:: Problem ::
Copy word for word, please, the lines of the entries below running from the one containing "(s.storeCw bytes).cfgLevel = s.cfgLevel := rfl" to the one containing "((bytes.take Config.cwMax).zipIdx.map fun", both ends included.

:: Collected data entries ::
________________________
/-! `State.setBytes` -/

@[simp] theorem State.setBytes_ieDone (a : Nat) (bytes : List Byte) : (s.setBytes a bytes).ieDone = s.ieDone := rfl
@[simp] theorem State.setBytes_ieErr (a : Nat) (bytes : List Byte) : (s.setBytes a bytes).ieErr = s.ieErr := rfl
@[simp] theorem State.setBytes_done (a : Nat) (bytes : List Byte) : (s.setBytes a bytes).done = s.done := rfl
@[simp] theorem State.setBytes_err (a : Nat) (bytes : List Byte) : (s.setBytes a bytes).err = s.err := rfl
@[simp] theorem State.setBytes_coll (a : Nat) (bytes : List Byte) : (s.setBytes a bytes).coll = s.coll := rfl
@[simp] theorem State.setBytes_errCode (a : Nat) (bytes : List Byte) : (s.setBytes a bytes).errCode = s.errCode := rfl
@[simp] theorem State.setBytes_lastOp (a : Nat) (bytes : List Byte) : (s.setBytes a bytes).lastOp = s.lastOp := rfl
@[simp] theorem State.setBytes_cfgVersion (a : Nat) (bytes : List Byte) :
    (s.setBytes a bytes).cfgVersion = s.cfgVersion := rfl
@[simp] theorem State.setBytes_cfgLevel (a : Nat) (bytes : List Byte) :
    (s.setBytes a bytes).cfgLevel = s.cfgLevel := rfl
@[simp] theorem State.setBytes_cfgMaxVer (a : Nat) (bytes : List Byte) :
    (s.setBytes a bytes).cfgMaxVer = s.cfgMaxVer := rfl
@[simp] theorem State.setBytes_arg0 (a : Nat) (bytes : List Byte) : (s.setBytes a bytes).arg0 = s.arg0 := rfl
@[simp] theorem State.setBytes_arg1 (a : Nat) (bytes : List Byte) : (s.setBytes a bytes).arg1 = s.arg1 := rfl
@[simp] theorem State.setBytes_result (a : Nat) (bytes : List Byte) : (s.setBytes a bytes).result = s.result := rfl
@[simp] theorem State.setBytes_bitLen (a : Nat) (bytes : List Byte) : (s.setBytes a bytes).bitLen = s.bitLen := rfl
@[simp] theorem State.setBytes_cwLen (a : Nat) (bytes : List Byte) : (s.setBytes a bytes).cwLen = s.cwLen := rfl
@[simp] theorem State.setBytes_nseg (a : Nat) (bytes : List Byte) : (s.setBytes a bytes).nseg = s.nseg := rfl
@[simp] theorem State.setBytes_resVersion (a : Nat) (bytes : List Byte) :
    (s.setBytes a bytes).resVersion = s.resVersion := rfl
@[simp] theorem State.setBytes_resMode (a : Nat) (bytes : List Byte) : (s.setBytes a bytes).resMode = s.resMode := rfl
@[simp] theorem State.setBytes_resMask (a : Nat) (bytes : List Byte) : (s.setBytes a bytes).resMask = s.resMask := rfl
@[simp] theorem State.setBytes_tplVer (a : Nat) (bytes : List Byte) : (s.setBytes a bytes).tplVer = s.tplVer := rfl
@[simp] theorem State.setBytes_finalVer (a : Nat) (bytes : List Byte) :
    (s.setBytes a bytes).finalVer = s.finalVer := rfl
@[simp] theorem State.setBytes_ecNBlocks (a : Nat) (bytes : List Byte) :
    (s.setBytes a bytes).ecNBlocks = s.ecNBlocks := rfl
@[simp] theorem State.setBytes_ecEcpb (a : Nat) (bytes : List Byte) : (s.setBytes a bytes).ecEcpb = s.ecEcpb := rfl
@[simp] theorem State.setBytes_ecTotal (a : Nat) (bytes : List Byte) : (s.setBytes a bytes).ecTotal = s.ecTotal := rfl
@[simp] theorem State.setBytes_best (a : Nat) (bytes : List Byte) : (s.setBytes a bytes).best = s.best := rfl
@[simp] theorem State.setBytes_pen (a : Nat) (bytes : List Byte) : (s.setBytes a bytes).pen = s.pen := rfl
@[simp] theorem State.setBytes_plen (a : Nat) (bytes : List Byte) : (s.setBytes a bytes).plen = s.plen := rfl
@[simp] theorem State.setBytes_mem (a : Nat) (bytes : List Byte) :
    (s.setBytes a bytes).mem = Memory.setBytes s.mem a bytes := rfl
@[simp] theorem State.setBytes_inFlight (a : Nat) (bytes : List Byte) :
    (s.setBytes a bytes).inFlight = s.inFlight := rfl
@[simp] theorem State.setBytes_hostQueue (a : Nat) (bytes : List Byte) :
    (s.setBytes a bytes).hostQueue = s.hostQueue := rfl
@[simp] theorem State.setBytes_response (a : Nat) (bytes : List Byte) :
    (s.setBytes a bytes).response = s.response := rfl
@[simp] theorem State.setBytes_draws (a : Nat) (bytes : List Byte) : (s.setBytes a bytes).draws = s.draws := rfl
@[simp] theorem State.setBytes_params (a : Nat) (bytes : List Byte) : (s.setBytes a bytes).params = s.params := rfl

/-! `State.storeCw` -/

@[simp] theorem State.storeCw_ieDone (bytes : List Byte) : (s.storeCw bytes).ieDone = s.ieDone := rfl
@[simp] theorem State.storeCw_ieErr (bytes : List Byte) : (s.storeCw bytes).ieErr = s.ieErr := rfl
@[simp] theorem State.storeCw_done (bytes : List Byte) : (s.storeCw bytes).done = s.done := rfl
@[simp] theorem State.storeCw_err (bytes : List Byte) : (s.storeCw bytes).err = s.err := rfl
@[simp] theorem State.storeCw_coll (bytes : List Byte) : (s.storeCw bytes).coll = s.coll := rfl
@[simp] theorem State.storeCw_errCode (bytes : List Byte) : (s.storeCw bytes).errCode = s.errCode := rfl
@[simp] theorem State.storeCw_lastOp (bytes : List Byte) : (s.storeCw bytes).lastOp = s.lastOp := rfl
@[simp] theorem State.storeCw_cfgVersion (bytes : List Byte) : (s.storeCw bytes).cfgVersion = s.cfgVersion := rfl
@[simp] theorem State.storeCw_cfgLevel (bytes : List Byte) : (s.storeCw bytes).cfgLevel = s.cfgLevel := rfl
@[simp] theorem State.storeCw_cfgMaxVer (bytes : List Byte) : (s.storeCw bytes).cfgMaxVer = s.cfgMaxVer := rfl
@[simp] theorem State.storeCw_arg0 (bytes : List Byte) : (s.storeCw bytes).arg0 = s.arg0 := rfl
@[simp] theorem State.storeCw_arg1 (bytes : List Byte) : (s.storeCw bytes).arg1 = s.arg1 := rfl
@[simp] theorem State.storeCw_result (bytes : List Byte) : (s.storeCw bytes).result = s.result := rfl
@[simp] theorem State.storeCw_bitLen (bytes : List Byte) : (s.storeCw bytes).bitLen = s.bitLen := rfl
@[simp] theorem State.storeCw_cwLen (bytes : List Byte) : (s.storeCw bytes).cwLen = s.cwLen := rfl
@[simp] theorem State.storeCw_nseg (bytes : List Byte) : (s.storeCw bytes).nseg = s.nseg := rfl
@[simp] theorem State.storeCw_resVersion (bytes : List Byte) : (s.storeCw bytes).resVersion = s.resVersion := rfl
@[simp] theorem State.storeCw_resMode (bytes : List Byte) : (s.storeCw bytes).resMode = s.resMode := rfl
@[simp] theorem State.storeCw_resMask (bytes : List Byte) : (s.storeCw bytes).resMask = s.resMask := rfl
@[simp] theorem State.storeCw_tplVer (bytes : List Byte) : (s.storeCw bytes).tplVer = s.tplVer := rfl
@[simp] theorem State.storeCw_finalVer (bytes : List Byte) : (s.storeCw bytes).finalVer = s.finalVer := rfl
@[simp] theorem State.storeCw_ecNBlocks (bytes : List Byte) : (s.storeCw bytes).ecNBlocks = s.ecNBlocks := rfl
@[simp] theorem State.storeCw_ecEcpb (bytes : List Byte) : (s.storeCw bytes).ecEcpb = s.ecEcpb := rfl
@[simp] theorem State.storeCw_ecTotal (bytes : List Byte) : (s.storeCw bytes).ecTotal = s.ecTotal := rfl
@[simp] theorem State.storeCw_best (bytes : List Byte) : (s.storeCw bytes).best = s.best := rfl
@[simp] theorem State.storeCw_pen (bytes : List Byte) : (s.storeCw bytes).pen = s.pen := rfl
@[simp] theorem State.storeCw_plen (bytes : List Byte) : (s.storeCw bytes).plen = s.plen := rfl
@[simp] theorem State.storeCw_mem (bytes : List Byte) :
    (s.storeCw bytes).mem = Memory.replace s.mem Window.cw.base Config.cwMax
      ((bytes.take Config.cwMax).zipIdx.map fun (v, i) => (Window.cw.base + i, v)) := rfl
@[simp] theorem State.storeCw_inFlight (bytes : List Byte) : (s.storeCw bytes).inFlight = s.inFlight := rfl
@[simp] theorem State.storeCw_hostQueue (bytes : List Byte) : (s.storeCw bytes).hostQueue = s.hostQueue := rfl
@[simp] theorem State.storeCw_response (bytes : List Byte) : (s.storeCw bytes).response = s.response := rfl
@[simp] theorem State.storeCw_draws (bytes : List Byte) :
    (s.storeCw bytes).draws = { s.draws with cw := s.draws.cw + 1 } := rfl
@[simp] theorem State.storeCw_params (bytes : List Byte) : (s.storeCw bytes).params = s.params := rfl

/-! `State.storeTpl` -/

@[simp] theorem State.storeTpl_ieDone (g : Grid) : (s.storeTpl g).ieDone = s.ieDone := rfl
@[simp] theorem State.storeTpl_ieErr (g : Grid) : (s.storeTpl g).ieErr = s.ieErr := rfl
@[simp] theorem State.storeTpl_done (g : Grid) : (s.storeTpl g).done = s.done := rfl
@[simp] theorem State.storeTpl_err (g : Grid) : (s.storeTpl g).err = s.err := rfl
@[simp] theorem State.storeTpl_coll (g : Grid) : (s.storeTpl g).coll = s.coll := rfl
@[simp] theorem State.storeTpl_errCode (g : Grid) : (s.storeTpl g).errCode = s.errCode := rfl
@[simp] theorem State.storeTpl_lastOp (g : Grid) : (s.storeTpl g).lastOp = s.lastOp := rfl
@[simp] theorem State.storeTpl_cfgVersion (g : Grid) : (s.storeTpl g).cfgVersion = s.cfgVersion := rfl
@[simp] theorem State.storeTpl_cfgLevel (g : Grid) : (s.storeTpl g).cfgLevel = s.cfgLevel := rfl
@[simp] theorem State.storeTpl_cfgMaxVer (g : Grid) : (s.storeTpl g).cfgMaxVer = s.cfgMaxVer := rfl
@[simp] theorem State.storeTpl_arg0 (g : Grid) : (s.storeTpl g).arg0 = s.arg0 := rfl
@[simp] theorem State.storeTpl_arg1 (g : Grid) : (s.storeTpl g).arg1 = s.arg1 := rfl
@[simp] theorem State.storeTpl_result (g : Grid) : (s.storeTpl g).result = s.result := rfl
@[simp] theorem State.storeTpl_bitLen (g : Grid) : (s.storeTpl g).bitLen = s.bitLen := rfl
@[simp] theorem State.storeTpl_cwLen (g : Grid) : (s.storeTpl g).cwLen = s.cwLen := rfl
@[simp] theorem State.storeTpl_nseg (g : Grid) : (s.storeTpl g).nseg = s.nseg := rfl
@[simp] theorem State.storeTpl_resVersion (g : Grid) : (s.storeTpl g).resVersion = s.resVersion := rfl
@[simp] theorem State.storeTpl_resMode (g : Grid) : (s.storeTpl g).resMode = s.resMode := rfl
@[simp] theorem State.storeTpl_resMask (g : Grid) : (s.storeTpl g).resMask = s.resMask := rfl
@[simp] theorem State.storeTpl_tplVer (g : Grid) : (s.storeTpl g).tplVer = s.tplVer := rfl
@[simp] theorem State.storeTpl_finalVer (g : Grid) : (s.storeTpl g).finalVer = s.finalVer := rfl
@[simp] theorem State.storeTpl_ecNBlocks (g : Grid) : (s.storeTpl g).ecNBlocks = s.ecNBlocks := rfl
@[simp] theorem State.storeTpl_ecEcpb (g : Grid) : (s.storeTpl g).ecEcpb = s.ecEcpb := rfl
@[simp] theorem State.storeTpl_ecTotal (g : Grid) : (s.storeTpl g).ecTotal = s.ecTotal := rfl
@[simp] theorem State.storeTpl_best (g : Grid) : (s.storeTpl g).best = s.best := rfl
@[simp] theorem State.storeTpl_pen (g : Grid) : (s.storeTpl g).pen = s.pen := rfl
@[simp] theorem State.storeTpl_plen (g : Grid) : (s.storeTpl g).plen = s.plen := rfl
@[simp] theorem State.storeTpl_mem (g : Grid) : (s.storeTpl g).mem = s.matrixMem .tpl g := rfl
@[simp] theorem State.storeTpl_inFlight (g : Grid) : (s.storeTpl g).inFlight = s.inFlight := rfl
@[simp] theorem State.storeTpl_hostQueue (g : Grid) : (s.storeTpl g).hostQueue = s.hostQueue := rfl
@[simp] theorem State.storeTpl_response (g : Grid) : (s.storeTpl g).response = s.response := rfl
@[simp] theorem State.storeTpl_draws (g : Grid) :
    (s.storeTpl g).draws = { s.draws with tpl := s.draws.tpl + 1 } := rfl
@[simp] theorem State.storeTpl_params (g : Grid) : (s.storeTpl g).params = s.params := rfl

/-! `State.storeFinal` -/

@[simp] theorem State.storeFinal_ieDone (g : Grid) : (s.storeFinal g).ieDone = s.ieDone := rfl
@[simp] theorem State.storeFinal_ieErr (g : Grid) : (s.storeFinal g).ieErr = s.ieErr := rfl
@[simp] theorem State.storeFinal_done (g : Grid) : (s.storeFinal g).done = s.done := rfl
@[simp] theorem State.storeFinal_err (g : Grid) : (s.storeFinal g).err = s.err := rfl
@[simp] theorem State.storeFinal_coll (g : Grid) : (s.storeFinal g).coll = s.coll := rfl
@[simp] theorem State.storeFinal_errCode (g : Grid) : (s.storeFinal g).errCode = s.errCode := rfl
@[simp] theorem State.storeFinal_lastOp (g : Grid) : (s.storeFinal g).lastOp = s.lastOp := rfl
@[simp] theorem State.storeFinal_cfgVersion (g : Grid) : (s.storeFinal g).cfgVersion = s.cfgVersion := rfl
@[simp] theorem State.storeFinal_cfgLevel (g : Grid) : (s.storeFinal g).cfgLevel = s.cfgLevel := rfl
@[simp] theorem State.storeFinal_cfgMaxVer (g : Grid) : (s.storeFinal g).cfgMaxVer = s.cfgMaxVer := rfl
@[simp] theorem State.storeFinal_arg0 (g : Grid) : (s.storeFinal g).arg0 = s.arg0 := rfl
@[simp] theorem State.storeFinal_arg1 (g : Grid) : (s.storeFinal g).arg1 = s.arg1 := rfl
@[simp] theorem State.storeFinal_result (g : Grid) : (s.storeFinal g).result = s.result := rfl
@[simp] theorem State.storeFinal_bitLen (g : Grid) : (s.storeFinal g).bitLen = s.bitLen := rfl
@[simp] theorem State.storeFinal_cwLen (g : Grid) : (s.storeFinal g).cwLen = s.cwLen := rfl
@[simp] theorem State.storeFinal_nseg (g : Grid) : (s.storeFinal g).nseg = s.nseg := rfl
@[simp] theorem State.storeFinal_resVersion (g : Grid) : (s.storeFinal g).resVersion = s.resVersion := rfl
@[simp] theorem State.storeFinal_resMode (g : Grid) : (s.storeFinal g).resMode = s.resMode := rfl
@[simp] theorem State.storeFinal_resMask (g : Grid) : (s.storeFinal g).resMask = s.resMask := rfl
@[simp] theorem State.storeFinal_tplVer (g : Grid) : (s.storeFinal g).tplVer = s.tplVer := rfl
@[simp] theorem State.storeFinal_finalVer (g : Grid) : (s.storeFinal g).finalVer = s.finalVer := rfl
@[simp] theorem State.storeFinal_ecNBlocks (g : Grid) : (s.storeFinal g).ecNBlocks = s.ecNBlocks := rfl
@[simp] theorem State.storeFinal_ecEcpb (g : Grid) : (s.storeFinal g).ecEcpb = s.ecEcpb := rfl
@[simp] theorem State.storeFinal_ecTotal (g : Grid) : (s.storeFinal g).ecTotal = s.ecTotal := rfl
@[simp] theorem State.storeFinal_best (g : Grid) : (s.storeFinal g).best = s.best := rfl
@[simp] theorem State.storeFinal_pen (g : Grid) : (s.storeFinal g).pen = s.pen := rfl
@[simp] theorem State.storeFinal_plen (g : Grid) : (s.storeFinal g).plen = s.plen := rfl
@[simp] theorem State.storeFinal_mem (g : Grid) : (s.storeFinal g).mem = s.matrixMem .final g := rfl
@[simp] theorem State.storeFinal_inFlight (g : Grid) : (s.storeFinal g).inFlight = s.inFlight := rfl
@[simp] theorem State.storeFinal_hostQueue (g : Grid) : (s.storeFinal g).hostQueue = s.hostQueue := rfl
@[simp] theorem State.storeFinal_response (g : Grid) : (s.storeFinal g).response = s.response := rfl
@[simp] theorem State.storeFinal_draws (g : Grid) :
    (s.storeFinal g).draws = { s.draws with final := s.draws.final + 1 } := rfl
@[simp] theorem State.storeFinal_params (g : Grid) : (s.storeFinal g).params = s.params := rfl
________________________
:: Response for this exercise ::
@[simp] theorem State.storeCw_cfgLevel (bytes : List Byte) : (s.storeCw bytes).cfgLevel = s.cfgLevel := rfl
@[simp] theorem State.storeCw_cfgMaxVer (bytes : List Byte) : (s.storeCw bytes).cfgMaxVer = s.cfgMaxVer := rfl
@[simp] theorem State.storeCw_arg0 (bytes : List Byte) : (s.storeCw bytes).arg0 = s.arg0 := rfl
@[simp] theorem State.storeCw_arg1 (bytes : List Byte) : (s.storeCw bytes).arg1 = s.arg1 := rfl
@[simp] theorem State.storeCw_result (bytes : List Byte) : (s.storeCw bytes).result = s.result := rfl
@[simp] theorem State.storeCw_bitLen (bytes : List Byte) : (s.storeCw bytes).bitLen = s.bitLen := rfl
@[simp] theorem State.storeCw_cwLen (bytes : List Byte) : (s.storeCw bytes).cwLen = s.cwLen := rfl
@[simp] theorem State.storeCw_nseg (bytes : List Byte) : (s.storeCw bytes).nseg = s.nseg := rfl
@[simp] theorem State.storeCw_resVersion (bytes : List Byte) : (s.storeCw bytes).resVersion = s.resVersion := rfl
@[simp] theorem State.storeCw_resMode (bytes : List Byte) : (s.storeCw bytes).resMode = s.resMode := rfl
@[simp] theorem State.storeCw_resMask (bytes : List Byte) : (s.storeCw bytes).resMask = s.resMask := rfl
@[simp] theorem State.storeCw_tplVer (bytes : List Byte) : (s.storeCw bytes).tplVer = s.tplVer := rfl
@[simp] theorem State.storeCw_finalVer (bytes : List Byte) : (s.storeCw bytes).finalVer = s.finalVer := rfl
@[simp] theorem State.storeCw_ecNBlocks (bytes : List Byte) : (s.storeCw bytes).ecNBlocks = s.ecNBlocks := rfl
@[simp] theorem State.storeCw_ecEcpb (bytes : List Byte) : (s.storeCw bytes).ecEcpb = s.ecEcpb := rfl
@[simp] theorem State.storeCw_ecTotal (bytes : List Byte) : (s.storeCw bytes).ecTotal = s.ecTotal := rfl
@[simp] theorem State.storeCw_best (bytes : List Byte) : (s.storeCw bytes).best = s.best := rfl
@[simp] theorem State.storeCw_pen (bytes : List Byte) : (s.storeCw bytes).pen = s.pen := rfl
@[simp] theorem State.storeCw_plen (bytes : List Byte) : (s.storeCw bytes).plen = s.plen := rfl
@[simp] theorem State.storeCw_mem (bytes : List Byte) :
    (s.storeCw bytes).mem = Memory.replace s.mem Window.cw.base Config.cwMax
      ((bytes.take Config.cwMax).zipIdx.map fun (v, i) => (Window.cw.base + i, v)) := rfl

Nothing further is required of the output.